At two times in nine months, the United States and Iran have been on the verge of concluding a real agreement on their most divisive issue: the Iranian nuclear program and American fears that it could be a weapons program. It was therefore a shock, but not a surprise, when on February 28, just hours after the latest, most substantial negotiations, Israel and the United States again launched an illegal military strike against the brief peace that had briefly seemed truly possible.
The retaliatory strike by Iran against what it presents as American targets located on the territory of its neighbors was an inevitable outcome, although deeply regrettable and completely unacceptable. Faced with what Israel and the United States described as a war to end the Islamic Republic, it was probably the only rational option available to Iranian leaders.
The effects of these retaliations are felt most acutely in the southern part of the Gulf, where Arab countries that had placed their trust in American security cooperation now see that cooperation as a serious vulnerability, threatening their current security and future prosperity.

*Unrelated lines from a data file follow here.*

-- ==== Sys2Proof/Tests/Slice0.lean ====
section
/-! SUPPORT. The model's own tests: ill-formed operations, the table's words written out from 30_encoding.md, the worked
examples of the rules and of spec/95_test_vectors.md, and a witness for every statement that has hypotheses. Every
expected value is the spec's. -/
namespace Sys2Proof.Tests
open Sys2Proof Sys2Proof.Machine
set_option Elab.async false

/-! ## Helpers -/

/-- A field of a next state. -/
def field {α : Type} (f : State → α) : Host.Outcome State Fault Refusal → Option α
  | .next s => some (f s)
  | .fault _ => none
  | .refused _ => none

/-- What a frame decodes to. -/
def decoded (p : Port) (bs : List Byte) : Option Instr :=
  match decode ⟨p, bs⟩ with
  | .ok i => some i
  | .error _ => none

/-- Why a frame is refused. -/
def refusedAs (p : Port) (bs : List Byte) : Option DecodeError :=
  match decode ⟨p, bs⟩ with
  | .ok _ => none
  | .error e => some e

/-- An instance with N slots and K blocks a region. -/
def instanceOf (n k : Nat) : State := State.resetOf { n := n, k := k, rssi := Config.rssiOffsets }

/-- The smallest ring, one block a region. -/
def tiny : State := instanceOf 2 1

/-- A session in a mode with a dump format, from a file or live. -/
def running (m : Mode) (d : DumpFmt) (live : Bool) (s : State) : State :=
  { s with
    session := { s.session with state := .running }
    cfg := { s.cfg with mode := m, dumpfmt := d, live := live, maxerr := 1#8 } }

/-- The ring after `c` pushes. -/
def counted (c : U64) (s : State) : State := s.withRing { s.ring with ccount := c }

/-- A RawBlock: channel, clock high, four clock bytes, maximum, average, payload. -/
def block (ch hi c0 c1 c2 c3 max avg : Byte) (payload : List Byte) : List Byte :=
  [0#8, 0#8, ch, hi, c0, c1, c2, c3, max, 0#8, avg, 0#8, 0#8, 0#8] ++ payload

/-- A payload of one byte value. -/
def payloadOf (b : Byte) : List Byte := List.replicate 50 b

/-- A bank with a timestamp, a channel and one symbol value. -/
def bankOf (ts : Word) (ch : Byte) (b : Symbol) : DecodedBank :=
  { zeroBank with ts := ts, channel := ch, sym := List.replicate 400 b }

/-- A bank's operand bytes: raw, ts, symbols, channel, clkn_high, clk100ns, RSSI. -/
def bankBytes : List Byte :=
  List.replicate 64 0x11#8 ++ [0x04#8, 0x03#8, 0x02#8, 0x01#8] ++ List.replicate 399 0x00#8 ++ [0x01#8]
    ++ [0x05#8, 0x06#8] ++ [0x0D#8, 0x0C#8, 0x0B#8, 0x0A#8] ++ [0xF1#8, 0xF2#8, 0xF3#8, 0x07#8]

/-- The bank those bytes are. -/
def bankMeant : DecodedBank :=
  { raw := List.replicate 64 0x11#8, ts := 0x01020304#32, sym := List.replicate 399 false ++ [true], channel := 5#8,
    clknHigh := 6#8, clk100ns := 0x0A0B0C0D#32, rssiMax := 0xF1#8, rssiMin := 0xF2#8, rssiAvg := 0xF3#8,
    rssiCount := 7#8 }

/-- A PiconetState's operand bytes. -/
def pnBytes : List Byte :=
  [0x33#8, 0x8B#8, 0x9E#8, 0x5C#8, 0x78#8, 0x56#8, 0x34#8, 0x12#8, 0x01#8, 0x00#8, 0x01#8, 0x00#8]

The Gulf states, which were banking on an economic model involving sports, tourism, aviation, and technology on a global scale, now see this model under threat. The repercussions of Iran’s retaliatory measures are already being felt globally, with maritime traffic in the Strait of Hormuz severely disrupted, leading to rising energy prices and the threat of a deep recession. If the instigators of this war did not anticipate this, it is undoubtedly a serious miscalculation.

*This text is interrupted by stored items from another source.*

-- ==== Sys2Proof/Machine/State.lean ====
section
/-! DEFINITION. The state of the module, the reasons a step can stop, and the module right after reset. -/

namespace Sys2Proof.Machine

/-- The state of one module. `pending` is the queue of commands that wait, `freeCount` and `reports` are the model's own
(log entries 1 and 16); every other field is the state the manual gives the module, block by block. -/
structure State where
  pending : List Instr
  /-- the number of free values drawn so far: the operand of Config.freeValue -/
  freeCount : Nat
  /-- reports limited to one in 1,000 ticks: a key and the executed tick of the last -/
  reports : List (Nat × Nat)
  /-- what the last register read returned to each requester -/
  rdata : Vector Word 8
  heads : Vector Head 21
  latches : Vector (Option Latch) 8
  held : Vector (Option Held) 8
  sys : SysBlk
  evt : EvtBlk
  tick : TickBlk
  strct : StructBlk
  /-- the configuration in force (the SI fields), Image.empty before the first swap -/
  cfg : Image
  hsw : HswBlk
  sol : SolBlk
  led : LedBlk
  din : DinBlk
  hurdle : HurdleBlk
  time : TimeBlk
  tally : TallyBlk
  fab : FabBlk
  core : CoreBlk
  mem : MemBlk
  que : QueBlk
  dwin : DwinBlk
  pert : PertBlk
  key : KeyBlk
  mbus : MbusBlk
  aud : AudBlk
  acc : AccBlk
  pwr : PwrBlk
  upd : UpdBlk
  deriving DecidableEq, Repr

/-- A fault of a step. No command of this module ends in one: the manual gives each its effect, and an access to an address
that does not exist is an exception, a reserved write or a read of 0 by its rules. The type has no constructor. -/
inductive Fault where
  deriving DecidableEq, Repr

/-- A refusal of a step. -/
inductive Refusal where
  /-- Raised by an arm of exec whose command has no meaning yet; safe, since the step then has no next state. -/
  | notModelled (mnemonic : String)
  deriving DecidableEq, Repr

/-- The module right after reset: the power domains have come up, no ROM step has run, no image is in force, the queue
of commands is empty. Values that the manual does not give are those of log entry 3.
[log 3 DESIGN CHOICE; 112 DESIGN CHOICE] -/
def State.reset : State where
  pending := []
  freeCount := 0
  reports := []
  rdata := Vector.replicate 8 0
  heads := Vector.replicate 21 Head.start
  latches := Vector.replicate 8 none
  held := Vector.replicate 8 none
  sys := ⟨0, 0, 0, 0, false⟩
  evt := ⟨0, 0, Vector.replicate 128 0, 0, (0, 0, 0)⟩
  tick := TickBlk.start
  strct := StructBlk.start
  cfg := Image.empty
  hsw := HswBlk.start
  sol := ⟨Vector.replicate 16 SolState.blank, Vector.replicate 96 0, 0⟩
  led := LedBlk.start
  din := ⟨Vector.replicate 128 DiState.start, [], 0⟩
  hurdle := HurdleBlk.start
  time := TimeBlk.start
  tally := TallyBlk.start
  fab := FabBlk.start
  core := CoreBlk.start
  mem := MemBlk.start
  que := QueBlk.start
  dwin := DwinBlk.start
  pert := PertBlk.start
  key := KeyBlk.start
  mbus := MbusBlk.start
  aud := AudBlk.start
  acc := AccBlk.start
  pwr := PwrBlk.start
  upd := UpdBlk.start

end Sys2Proof.Machine
end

The biggest mistake of U.S. administration analysis has indeed been to allow itself to be drawn into this war. This is not the United States’ war, and there is no plausible scenario in which Israel and the United States could both achieve what they want. It is hoped that the U.S. commitment to regime change remains purely rhetorical, while Israel openly seeks to overthrow the Islamic Republic and likely cares little about how the country will be governed, or by whom, once this goal is achieved.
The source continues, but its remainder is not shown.